My main concern would be the generalization ability of the proposed DLPO method, while the validation of its effectiveness is only determined with a specific model (i.e., WaveGrad 2) in a specific task (TTS) trained on a limited set of data. This argument seems to be consistent if we look at the performance of DDPO in TTS (i.e., being worse than the base model), which is contradictory to its results in text-to-image generation (as the authors said, DDPO can achieve better performance in text-to-image diffusion model).
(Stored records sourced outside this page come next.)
-- ==== Sys2Proof/Machine/Take.lean ====
section
/-! DEFINITION. The acts of the take (R142): merging and opening, the release take, opening a read context, the SYNC. -/

namespace Sys2Proof.Machine

/-! ## Opening and merging (R5 to R7) -/

/-- The gather deadline started now, none when GATHER_TIMEOUT is zero (R11). -/
def gatherDeadlineFrom (s : State) : Option Nat :=
  if s.mli.items.gatherTimeout = 0#32 then none else some (s.now + s.mli.items.gatherTimeout.toNat)

/-- The held list of a new entry: the WRT index of an AOC write, else empty (R6). -/
def heldOf (w : Option (Fin 16)) : List (Fin 16) := w.toList

/-- The fields of an entry opened as GATHERING by a write piece (R6). -/
def openedEntry (s : State) (q : Request) (w : Option (Fin 16)) (p : Span) : Entry :=
  { state := .gathering, line := p.line, cells := writeSpan blankCells p q.data,
    contributors := (FinSet.empty 16).insert q.requester, held := heldOf w, closeNumber := none, barrier := none,
    deadline := gatherDeadlineFrom s, lastMerge := s.now, fill := none }

/-- An entry after a write piece has been merged into it (R7). -/
def mergedEntry (s : State) (q : Request) (w : Option (Fin 16)) (p : Span) (e : Entry) : Entry :=
  { e with cells := writeSpan e.cells p q.data, contributors := e.contributors.insert q.requester,
           held := e.held ++ heldOf w, deadline := gatherDeadlineFrom s, lastMerge := s.now }

/-- Puts an entry at an index. -/
def putEntry (i : Fin 32) (e : Entry) (s : State) : State :=
  { s with lat := { s.lat with entries := s.lat.entries.set i (some e) } }

/-- Closes the entry for MASK_FULL when its byte set holds all 64 offsets (R13). -/
def closeIfFull (i : Fin 32) (e : Entry) (s : State) : State :=
  if cellsFull e.cells then closeEntry .maskFull i s else s

/-- Merges a piece into the entry at index `i` (R7, R13). -/
def mergePiece (q : Request) (w : Option (Fin 16)) (p : Span) (i : Fin 32) (s : State) : State :=
  match s.lat.entries.get i with
  | some e =>
    let e := mergedEntry s q w p e
    closeIfFull i e (putEntry i e (countOne .merges s))
  | none => s

/-- Opens the lowest-index FREE entry for a piece (R5, R6, R13). -/
def openPiece (q : Request) (w : Option (Fin 16)) (p : Span) (s : State) : State :=
  match lowestFreeEntry s.lat with
  | some i =>
    let e := openedEntry s q w p
    closeIfFull i e (putEntry i e s)
  | none => s

/-- Merges or opens one piece of a write that matches no release rule (R4 to R7). -/
def placePiece (q : Request) (w : Option (Fin 16)) (s : State) (p : Span) : State :=
  match mergeTarget s.lat q.aoc p with
  | some i => mergePiece q w p i s
  | none => openPiece q w p s

/-! ## The release take (R54 to R58) -/

/-- The first step: closes the GATHERING entries of the write's own lines, lower line first (R54). -/
def releaseOwnLines (q : Request) (s : State) : State :=
  (requestSpans q).foldl
    (fun s p =>
      match gatheringOf s.lat p.line with
      | some i => closeEntry .release i s
      | none => s) s

/-- Whether an entry is in the scope of a release write (R55, R56). -/
def inScope (scope : Scope) (r : Requester) (e : Entry) : Bool :=
  match scope with
  | .own => e.contributors.has r
  | .all => true

/-- An entry of a release write, opened directly in CLOSED with its barrier (R18, R57). -/
def releaseEntry (s : State) (q : Request) (w : Option (Fin 16)) (p : Span) (b : Barrier) : Entry :=
  { openedEntry s q w p with
    state := .closed, closeNumber := some (newCloseNumber s.lat), barrier := some b, deadline := none }

/-- Opens the lowest-index FREE entry in CLOSED for one release piece, at the tail of the Issue Queue (R18). -/
def openRelease (q : Request) (w : Option (Fin 16)) (b : Barrier) (s : State) (p : Span) : State :=
  match lowestFreeEntry s.lat with
  | some i =>
    { s with lat := { s.lat with
        entries := s.lat.entries.set i (some (releaseEntry s q w p b)),
        issueQueue := s.lat.issueQueue ++ [i] } }
  | none => s

/-- The five steps of a release take under rule `r` at index `k` (R54 to R58). -/
def releaseTake (q : Request) (w : Option (Fin 16)) (k : Fin 8) (r : ReleaseRule) (s : State) : State :=
  let s := releaseOwnLines q s
  let s := closeWhere .release (inScope r.scope q.requester) s
  let b : Barrier :=
    { predecessors := entrySet s.lat (inScope r.scope q.requester), failed := false, suppress := r.suppress, rule := k }
  let s := (requestSpans q).foldl (openRelease q w b) s
  if r.note then post (.releaseNote k q.requester q.address (q.data.take (min 8 q.length.val))) s else s

/-! ## WRITE, READ and SYNC (R142) -/

/-- The FREE WRT record with the lowest index (R144). -/
def lowestFreeWrt (u : Rqp) : Option (Fin 16) := u.wrt.findLowest Option.isNone

/-- The FREE read context with the lowest index (R71). -/
def lowestFreeContext (u : Rdp) : Option (Fin 16) := u.contexts.findLowest Option.isNone

/-- The pieces of a WRITE go into the LAT, under a release rule or not (R142). -/
def placeWrite (q : Request) (w : Option (Fin 16)) (s : State) : State :=
  match ruleFor s.ord q with
  | some k =>
    match s.ord.rules.get k with
    | some r => releaseTake q w k r s
    | none => s
  | none => (requestSpans q).foldl (placePiece q w) s

/-- The take of a posted WRITE (R142). -/
def takePosted (q : Request) (s : State) : State := respond q.requester q.tag .ok [] (placeWrite q none s)

/-- Opens the WRT record of an AOC WRITE (R144). -/
def openWrt (q : Request) (w : Fin 16) (s : State) : State :=
  { s with rqp := { s.rqp with
      wrt := s.rqp.wrt.set w
        (some { requester := q.requester, tag := q.tag, outstanding := (requestSpans q).length, worst := .ok }) } }

/-- The take of an AOC WRITE with WRT record `w` (R142). -/
def takeAoc (q : Request) (w : Fin 16) (s : State) : State :=
  placeWrite q (some w) (holdTag q.requester q.tag (openWrt q w s))

/-- An age newer than that of every ACTIVE context (R71). -/
def newAge (u : Rdp) : Nat := u.contexts.cells.foldl (fun m c => max m ((c.map Context.age).getD 0)) 0 + 1

/-- The context that a READ opens, before its pieces are resolved (R71). -/
def openedContext (u : Rdp) (q : Request) : Context :=
  { requester := q.requester, tag := q.tag, address := q.address, length := q.length.val, age := newAge u,
    pieces := (requestSpans q).map (fun p => { span := p, state := .waiting }),
    buffer := List.replicate q.length.val none, worst := .ok }

/-- Resolves the pieces of a new context in ascending address order, the piece at the head of the list having index `i`
(R72). -/
def resolveAll (c : Fin 16) : Nat → List Span → State → State
  | _, [], s => s
  | i, p :: rest, s => resolveAll c (i + 1) rest (resolvePiece c i p s).1

/-- The take of a READ in context `c` (R71, R142). -/
def takeRead (q : Request) (c : Fin 16) (s : State) : State :=
  let s := holdTag q.requester q.tag s
  let s := { s with rdp := { s.rdp with contexts := s.rdp.contexts.set c (some (openedContext s.rdp q)) } }
  resolveAll c 0 (requestSpans q) s

/-- The take of a SYNC: served when the requester's record is IDLE, else answered BUSY (R63, R64). A wait set that is empty at
the take lists the SYNC for its response (R65). -/
def takeSync (q : Request) (s : State) : State :=
  match s.ord.sync.get q.requester with
  | some _ => respond q.requester q.tag .busy [] s
  | none =>
    let s := holdTag q.requester q.tag s
    let s := closeWhere .sync (fun e => e.contributors.has q.requester) s
    let waitSet := entrySet s.lat (fun e => e.contributors.has q.requester)
    { s with ord := { s.ord with
        sync := s.ord.sync.set q.requester (some { tag := q.tag, waitSet := waitSet }),
        syncReady := if waitSet.isEmpty then s.ord.syncReady ++ [q.requester] else s.ord.syncReady } }

/-- The take of a refused head (R138, R139, R145). -/
def takeRefused (q : Request) (status : ResponseStatus) (cause : RefusalCause) (s : State) : State :=
  let address := if q.kind = .sync ∨ cause = .badKind then none else some q.address
  respond q.requester q.tag status [] (post (.requestRefused q.requester q.tag status cause address) s)

/-- The resource step and the take of a head that has passed the earlier steps; none when the head waits (R141, R142). -/
def takeServed (q : Request) (s : State) : Option State :=
  match q.kind with
  | .read =>
    match lowestFreeContext s.rdp with
    | some c => some (takeRead q c s)
    | none => none
  | .write =>
    if freeEntries s.lat < entriesNeeded s q then none
    else if q.aoc then
      match lowestFreeWrt s.rqp with
      | some w => some (takeAoc q w s)
      | none => none
    else some (takePosted q s)
  | .sync => some (takeSync q s)
  | .unknown => none

/-- The head leaves the Intake Queue, which makes room for the link (R135, R142), and the new head is judged (R136). -/
def leaveIntake (s : State) : State :=
  judgeHead (acceptFromLink { s with rqp := { s.rqp with intake := s.rqp.intake.tail } })

/-- Judges the head and takes it if it can be taken (R136 to R142). -/
def takeHead (q : Request) (s : State) : State :=
  match judge s q with
  | .stays => s
  | .offline => leaveIntake (respond q.requester q.tag .offline [] s)
  | .refused status cause => leaveIntake (takeRefused q status cause s)
  | .passes =>
    let s := if q.kind = .write then resourceCloses q s else s
    match takeServed q s with
    | some s => leaveIntake s
    | none => s

end Sys2Proof.Machine
end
To enlarge the impact of this work, I suggest the authors additionally apply the DLPO either to an alternative speech synthesis model, or to another task, e.g., the typical text-to-image task using CIFAR-10 as to validate the consistency of improvements.

Minor typos:

  • Eq. (3): The s and a are inconsistently formatted (should be italic).
  • Page 8: "We plot both UTMOS and NISQA MOS scores obtained in each training episode in Figure 1 to illustrate the fine-tuning progress of Wavegrad2." - "Wavegrad2" should be capitalized as "WaveGrad2" for consistency.

问题

  • Would DLPO affect the diversity of the samples? The rewards (i.e., MOS predictions) appear not capturing any variability of the generator. The authors may also report the KL divergences as another reasonable metric.
审稿意见
5

They explore the practical application of RLHF to diffusion-based text-to-speech with long-chain diffusion directly on waveform data, leveraging the mean opinion score (MOS) as predicted by UTokyo-SaruLab MOS prediction system as a proxy loss. They introduce diffusion model loss-guided RL policy optimization (DLPO) and compare it against other RLHF approaches, employing the NISQA speech quality and naturalness assessment model and human preference experiments for further evaluation. Their results show that RLHF can enhance diffusion-based text-to-speech synthesis models, and, moreover, DLPO can better improve diffusion models in generating natural and high-quality speech audio.

优点

  1. The first to apply reinforcement learning (RL) to improve the speech quality of TTS diffusion models.
  2. Introduce a new diffusion loss-guided policy optimization (DLPO) which aligns with the training procedure of TTS diffusion models.

缺点

  1. It is hoped that the human experiment will include not only comparisons between DLPO and baseline, but also comparisons between DLPO and other RL methods. And it is hoped to increase the number of audio pair in human experiment.
  2. UTMOS is used in both training and testing, which may lead to model overfitting to UTMOS, and other auto-scoring MOS models can be added for verification.
  3. The method is innovative in general, just put the combination of losses previously explored in the image generation diffusion model into the TTS field.

问题

No more questions.

撤稿通知

I have read and agree with the venue's withdrawal policy on behalf of myself and my co-authors.